An adjustable peg is a type of currency peg where a currency is pegged to another major currency, usually the US Dollar or Euro, but the peg allows for some fluctuation around the set level, and the acceptable limit of this fluctuation is regularly revised. This allows central banks to respond to changing economic conditions without officially abandoning the peg. An adjustable peg is considered a preliminary step towards a full float of a currency. For this reason, it is sometimes referred to as a dirty float.

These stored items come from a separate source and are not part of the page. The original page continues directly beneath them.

-- ==== Sys2Proof/Laws/Run.lean ====
section
/-! SUPPORT. What runs of CTRL steps do: one lemma per procedure of the PHY (40_transport.md section 2), for every LINE. -/

namespace Sys2Proof.Machine

theorem ctrlSteps_add (a b : Nat) (s : State) : ctrlSteps (a + b) s = ctrlSteps b (ctrlSteps a s) := by
  induction a generalizing s with
  | zero => simp [ctrlSteps]
  | succ n ih => rw [Nat.succ_add]; exact ih _

theorem ctrlStep_cons {s : State} {m : Micro} {rest : List Micro} (hr : s.running = true) (hs : s.seq = m :: rest) :
    ctrlStep s = micro m (s.pop rest) := by
  simp [ctrlStep, hr, hs]

theorem running_iff (s : State) : s.running = true ↔ s.rstN = true ∧ s.busy = true := by
  simp [State.running]

/-- CTRL does nothing while no operation runs (R343, R360). -/
theorem ctrlSteps_idle {s : State} (h : s.running = false) (n : Nat) : ctrlSteps n s = s := by
  induction n with
  | zero => rfl
  | succ n ih => rw [ctrlSteps, show ctrlStep s = s by simp [ctrlStep, h], ih]

/-- The device after the eight written bits of a byte. -/
def devAfterByte (l : Line) (d : RefDevice) (x : Byte) : RefDevice := (byteBits x).foldl (devAfterWrite l) d

/-- One write slot of a byte (R165, R167). -/
theorem run_writeSlot {s : State} {rest : List Micro} (hr : s.running = true) (hs : s.seq = .writeSlot :: rest) :
    ctrlSteps 4 s =
      { s with
        busState := .bitSlot
        lineDrive := false
        slot := s.slot + 1
        seq := if s.slot = 7 then rest else .writeSlot :: rest
        epoch := s.epoch + 4
        dev := devAfterWrite s.line s.dev (s.shift.getLsbD s.slot.toNat)
        trace := (frameWriteBit (s.shift.getLsbD s.slot.toNat)).reverse ++ s.trace } := by
  have hr' := (running_iff s).1 hr
  rcases hb : s.shift.getLsbD s.slot.toNat <;>
  simp [ctrlSteps, ctrlStep, hs, hr', State.running, micro, writeSlot, writeBitTail, frameWriteBit, State.pop, State.lineLow,
    State.waitFor, State.emit, releaseBit, State.lineRelease, State.lineAfterWrite, hb]

theorem run_writeSlots (k : Nat) (hk : k ≤ 7) {s : State} {rest : List Micro} (hr : s.running = true)
    (hs : s.seq = .writeSlot :: rest) (hslot : s.slot = BitVec.ofNat 3 (7 - k)) :
    ctrlSteps (4 * (k + 1)) s =
      { s with
        busState := .bitSlot
        lineDrive := false
        slot := 0
        seq := rest
        epoch := s.epoch + 4 * (k + 1)
        dev := ((byteBits s.shift).drop (7 - k)).foldl (devAfterWrite s.line) s.dev
        trace := (((byteBits s.shift).drop (7 - k)).flatMap frameWriteBit).reverse ++ s.trace } := by
  have hdrop : ∀ j, j < 8 → (byteBits s.shift).drop j = s.shift.getLsbD j :: (byteBits s.shift).drop (j + 1) := by
    intro j hj
    have : j = 0 ∨ j = 1 ∨ j = 2 ∨ j = 3 ∨ j = 4 ∨ j = 5 ∨ j = 6 ∨ j = 7 := by omega
    rcases this with rfl | rfl | rfl | rfl | rfl | rfl | rfl | rfl <;> rfl
  induction k generalizing s with
  | zero =>
    rw [show 4 * (0 + 1) = 4 from rfl, run_writeSlot hr hs, hdrop _ (by omega)]
    simp [hslot, byteBits, List.range_succ]
  | succ k ih =>
    have h7 : s.slot ≠ 7 := by rw [hslot]; intro h; have := congrArg BitVec.toNat h; simp at this; omega
    have htn : s.slot.toNat = 7 - (k + 1) := by rw [hslot]; simp; omega
    rw [show 4 * (k + 1 + 1) = 4 + 4 * (k + 1) by omega, ctrlSteps_add, run_writeSlot hr hs, ih (by omega)]
    · rw [hdrop (7 - (k + 1)) (by omega), show 7 - (k + 1) + 1 = 7 - k by omega]
      simp [htn, Nat.add_assoc]
    · simpa [State.running] using hr
    · simpa using fun h => absurd h h7
    · simp only [hslot]
      apply BitVec.eq_of_toNat_eq
      simp
      omega
    · simpa using hdrop

/-- The eight write slots of the byte in the shift register (R167). -/
theorem run_writeByte {s : State} {rest : List Micro} (hr : s.running = true) (hs : s.seq = .writeSlot :: rest)
    (hslot : s.slot = 0) :
    ctrlSteps 32 s =
      { s with
        busState := .bitSlot
        lineDrive := false
        slot := 0
        seq := rest
        epoch := s.epoch + 32
        dev := devAfterByte s.line s.dev s.shift
        trace := (frameWriteByte s.shift).reverse ++ s.trace } := by
  simpa [devAfterByte, frameWriteByte] using run_writeSlots 7 (by omega) hr hs (by simpa using hslot)

/-- `OW_WriteByte(x)` (R167): a byte loaded and its eight slots. -/
theorem run_loadByte {s : State} {x : Byte} {rest : List Micro} (hr : s.running = true)
    (hs : s.seq = .loadByte x :: .writeSlot :: rest) :
    ctrlSteps 33 s =
      { s with
        busState := .bitSlot
        lineDrive := false
        slot := 0
        shift := x
        seq := rest
        epoch := s.epoch + 33
        dev := devAfterByte s.line s.dev x
        trace := (frameWriteByte x).reverse ++ s.trace } := by
  rw [show 33 = 1 + 32 from rfl, ctrlSteps_add, show ctrlSteps 1 s = ctrlStep s from rfl, ctrlStep_cons hr hs,
    run_writeByte (rest := rest)]
  · simp [micro, loadByte, State.pop, Nat.add_assoc]
  · simpa [micro, loadByte, State.running] using hr
  · simp [micro, loadByte]
  · simp [micro, loadByte]

/-- A wire command byte sent by the sequencer (R136 to R143). -/
theorem run_command {s : State} {x : Byte} {rest : List Micro} (hr : s.running = true) (hs : s.seq = .command x :: rest) :
    ctrlSteps 33 s =
      { s with
        busState := .bitSlot
        lineDrive := false
        slot := 0
        shift := x
        seq := rest
        epoch := s.epoch + 33
        dev := devAfterByte s.line s.dev x
        trace := (frameWriteByte x).reverse ++ s.trace } := by
  rw [show 33 = 1 + 32 from rfl, ctrlSteps_add, show ctrlSteps 1 s = ctrlStep s from rfl, ctrlStep_cons hr hs,
    run_writeByte (rest := rest)]
  · simp [micro, startCommand, loadByte, State.pop, Nat.add_assoc]
  · simpa [micro, startCommand, loadByte, State.running] using hr
  · simp [micro, startCommand, loadByte]
  · simp [micro, startCommand, loadByte]

/-- What remains after a reset whose presence sample read `p` (R170). -/
def seqAfterReset (c : Option ResultCode) (p : Bool) (rest : List Micro) : List Micro :=
  match c with
  | none => rest
  | some code => if p then [.finish code] else rest

/-- `OW_Reset()` (R164), with what its caller does when it finds no device (R170). -/
theorem run_reset {s : State} {c : Option ResultCode} {rest : List Micro} (hr : s.running = true)
    (hs : s.seq = resetOps c ++ rest) :
    ctrlSteps 7 s =
      { s with
        busState := .presence
        lineDrive := false
        present := !s.presenceLevel
        vbit := s.presenceLevel
        seq := seqAfterReset c s.presenceLevel rest
        epoch := s.epoch + 7
        samples := samplesAfter s.line s.samples
        draws := s.draws + 1
        dev := devAfterReset s.line s.dev
        trace := (frameReset s.presenceLevel).reverse ++ s.trace } := by
  have hr' := (running_iff s).1 hr
  have hs' : s.seq = .resetLow :: .wait .tRSTL :: .resetRelease :: .waitPresence :: .samplePresence :: .wait .tRSTHRem
      :: .latchPresence c :: rest := by simpa [resetOps] using hs
  simp [ctrlSteps, ctrlStep, hs', hr', State.running, micro, State.pop, State.lineLow, State.waitFor, State.emit,
    State.lineRelease, samplePresence, State.lineAfterReset, latchPresence, presentOfSample, frameReset,
    State.presenceLevel]
  cases c <;> cases presenceLevelOf s.line s.samples s.draws s.dev <;> simp [seqAfterReset]

/-- The levels `n` read slots get, first one first. -/
def readLevels : Nat → Line → List Bool → Nat → RefDevice → List Bool
  | 0, _, _, _, _ => []
  | n + 1, l, q, k, d => slotLevelOf l q k d :: readLevels n l (samplesAfter l q) (k + 1) (devAfterRead l d)

/-- The listed levels of the free LINE after `n` read slots. -/
def samplesAfterReads : Nat → Line → List Bool → List Bool
  | 0, _, q => q
  | n + 1, l, q => samplesAfterReads n l (samplesAfter l q)

/-- The device after `n` read slots. -/
def devAfterReads : Nat → Line → RefDevice → RefDevice
  | 0, _, d => d
  | n + 1, l, d => devAfterReads n l (devAfterRead l d)

/-- `OW_ReadBit()` (R166). -/
theorem run_readBit {s : State} {rest : List Micro} (hr : s.running = true) (hs : s.seq = readBitOps ++ rest) :
    ctrlSteps 6 s =
      { s with
        busState := .bitSlot
        lineDrive := false
        vbit := s.slotLevel
        seq := rest
        epoch := s.epoch + 6
        samples := samplesAfter s.line s.samples
        draws := s.draws + 1
        dev := devAfterRead s.line s.dev
        trace := (frameReadBit s.slotLevel).reverse ++ s.trace } := by
  have hr' := (running_iff s).1 hr
  have hs' : s.seq = .slotLow :: .wait .tRL :: .release :: .wait .tRDV :: .sampleBit :: .wait .tRRec :: rest := by
    simpa [readBitOps, readBitTail] using hs
  simp [ctrlSteps, ctrlStep, hs', hr', State.running, micro, State.pop, State.lineLow, State.waitFor, State.emit,
    State.lineRelease, sampleBit, State.lineAfterRead, frameReadBit,
    State.slotLevel]

/-- `r` after one received bit (R168). -/
def shiftedIn (r : Byte) (v : Bool) : Byte := (r >>> 1) ||| (if v then 0x80 else 0x00)

/-- One read slot of a byte (R166, R168). -/
theorem run_readSlot {s : State} {rest : List Micro} (hr : s.running = true) (hs : s.seq = .readSlot :: rest) :
    ctrlSteps 7 s =
      { s with
        busState := .bitSlot
        lineDrive := false
        vbit := s.slotLevel
        slot := s.slot + 1
        shift := shiftedIn s.shift s.slotLevel
        seq := if s.slot = 7 then rest else .readSlot :: rest
        epoch := s.epoch + 7
        samples := samplesAfter s.line s.samples
        draws := s.draws + 1
        dev := devAfterRead s.line s.dev
        trace := (frameReadBit s.slotLevel).reverse ++ s.trace } := by
  have hr' := (running_iff s).1 hr
  simp [ctrlSteps, ctrlStep, hs, hr', State.running, micro, readSlot, readBitTail, State.pop, State.lineLow, State.waitFor,
    State.emit, State.lineRelease, sampleBit, State.lineAfterRead, shiftIn, shiftedIn, frameReadBit,
    State.slotLevel]
  rfl

/-- The byte `OW_ReadByte` assembles from eight levels (R168). -/
def receivedByte (bits : List Bool) : Byte := bits.foldl shiftedIn 0

@[simp] theorem readLevels_length (n : Nat) (l : Line) (q : List Bool) (k : Nat) (d : RefDevice) :
    (readLevels n l q k d).length = n := by
  induction n generalizing q k d with
  | zero => rfl
  | succ n ih => simp [readLevels, ih]

theorem run_readSlots (k : Nat) (hk : k ≤ 7) {s : State} {rest : List Micro} (hr : s.running = true)
    (hs : s.seq = .readSlot :: rest) (hslot : s.slot = BitVec.ofNat 3 (7 - k)) :
    ∃ v, ctrlSteps (7 * (k + 1)) s =
      { s with
        busState := .bitSlot
        lineDrive := false
        vbit := v
        slot := 0
        shift := (readLevels (k + 1) s.line s.samples s.draws s.dev).foldl shiftedIn s.shift
        seq := rest
        epoch := s.epoch + 7 * (k + 1)
        samples := samplesAfterReads (k + 1) s.line s.samples
        draws := s.draws + (k + 1)
        dev := devAfterReads (k + 1) s.line s.dev
        trace := ((readLevels (k + 1) s.line s.samples s.draws s.dev).flatMap frameReadBit).reverse ++ s.trace } := by
  induction k generalizing s with
  | zero =>
    refine ⟨s.slotLevel, ?_⟩
    rw [show 7 * (0 + 1) = 7 from rfl, run_readSlot hr hs]
    simp [hslot, readLevels, samplesAfterReads, devAfterReads, State.slotLevel]
  | succ k ih =>
    have h7 : s.slot ≠ 7 := by rw [hslot]; intro h; have := congrArg BitVec.toNat h; simp at this; omega
    rw [show 7 * (k + 1 + 1) = 7 + 7 * (k + 1) by omega, ctrlSteps_add]
    obtain ⟨v, hv⟩ := ih (s := ctrlSteps 7 s) (by omega) (by rw [run_readSlot hr hs]; simpa [State.running] using hr)
        (by rw [run_readSlot hr hs]; simpa using fun h => absurd h h7)
        (by rw [run_readSlot hr hs]; simp only [hslot]; apply BitVec.eq_of_toNat_eq; simp; omega)
    refine ⟨v, ?_⟩
    rw [hv, run_readSlot hr hs]
    simp [readLevels, samplesAfterReads, devAfterReads, State.slotLevel, Nat.add_assoc, Nat.add_comm, Nat.add_left_comm]

theorem byteBits_receivedByte {bits : List Bool} (h : bits.length = 8) : byteBits (receivedByte bits) = bits := by
  match bits, h with
  | [a, b, c, d, e, f, g, i], _ => revert a b c d e f g i; decide

/-- The byte the next eight read slots give. -/
def nextByte (s : State) : Byte := receivedByte (readLevels 8 s.line s.samples s.draws s.dev)

/-- `OW_ReadByte()` (R168): the byte of the eight levels the LINE gives. -/
theorem run_readByte {s : State} {rest : List Micro} (hr : s.running = true)
    (hs : s.seq = .clearByte :: .readSlot :: rest) :
    ∃ v, ctrlSteps 57 s =
      { s with
        busState := .bitSlot
        lineDrive := false
        vbit := v
        slot := 0
        shift := nextByte s
        seq := rest
        epoch := s.epoch + 57
        samples := samplesAfterReads 8 s.line s.samples
        draws := s.draws + 8
        dev := devAfterReads 8 s.line s.dev
        trace := (frameReadByte (nextByte s)).reverse ++ s.trace } := by
  rw [show 57 = 1 + 7 * (7 + 1) from rfl, ctrlSteps_add, show ctrlSteps 1 s = ctrlStep s from rfl, ctrlStep_cons hr hs]
  obtain ⟨v, hv⟩ := run_readSlots 7 (by omega) (s := micro .clearByte (s.pop (.readSlot :: rest))) (rest := rest)
    (by simpa [micro, loadByte, State.running] using hr) (by simp [micro, loadByte]) (by simp [micro, loadByte])
  refine ⟨v, ?_⟩
  rw [hv, nextByte, frameReadByte, byteBits_receivedByte (readLevels_length 8 _ _ _ _)]
  simp [micro, loadByte, State.pop, receivedByte, Nat.add_assoc]

end Sys2Proof.Machine
end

A crawling peg is a closely related term where a currency trades in a narrow band around its fixed currency. This band may or not be adjusted frequently. Where it is, the crawling peg is also an adjustable one. All of these practices provide ways for policymakers to strike a balance between maintaining a strict currency peg and free-floating currency markets. Adjustable pegs first appeared following the introduction of the Bretton Woods system in the 1940s and have remained a feature of certain currency markets to this day, usually – but not always – in smaller, exotic currencies.
If a currency peg is maintained, fluctuation in price will be limited to a certain range. That means there are fewer opportunities for volatility-seeking FX CFD traders in fixed markets than free-floating ones, but it is still possible to trade pegged currencies. When a peg is suddenly abandoned, it can cause extreme volatility. This can happen without any warning, as in the case of the Swiss franc scrapping its peg to the Euro in 2015.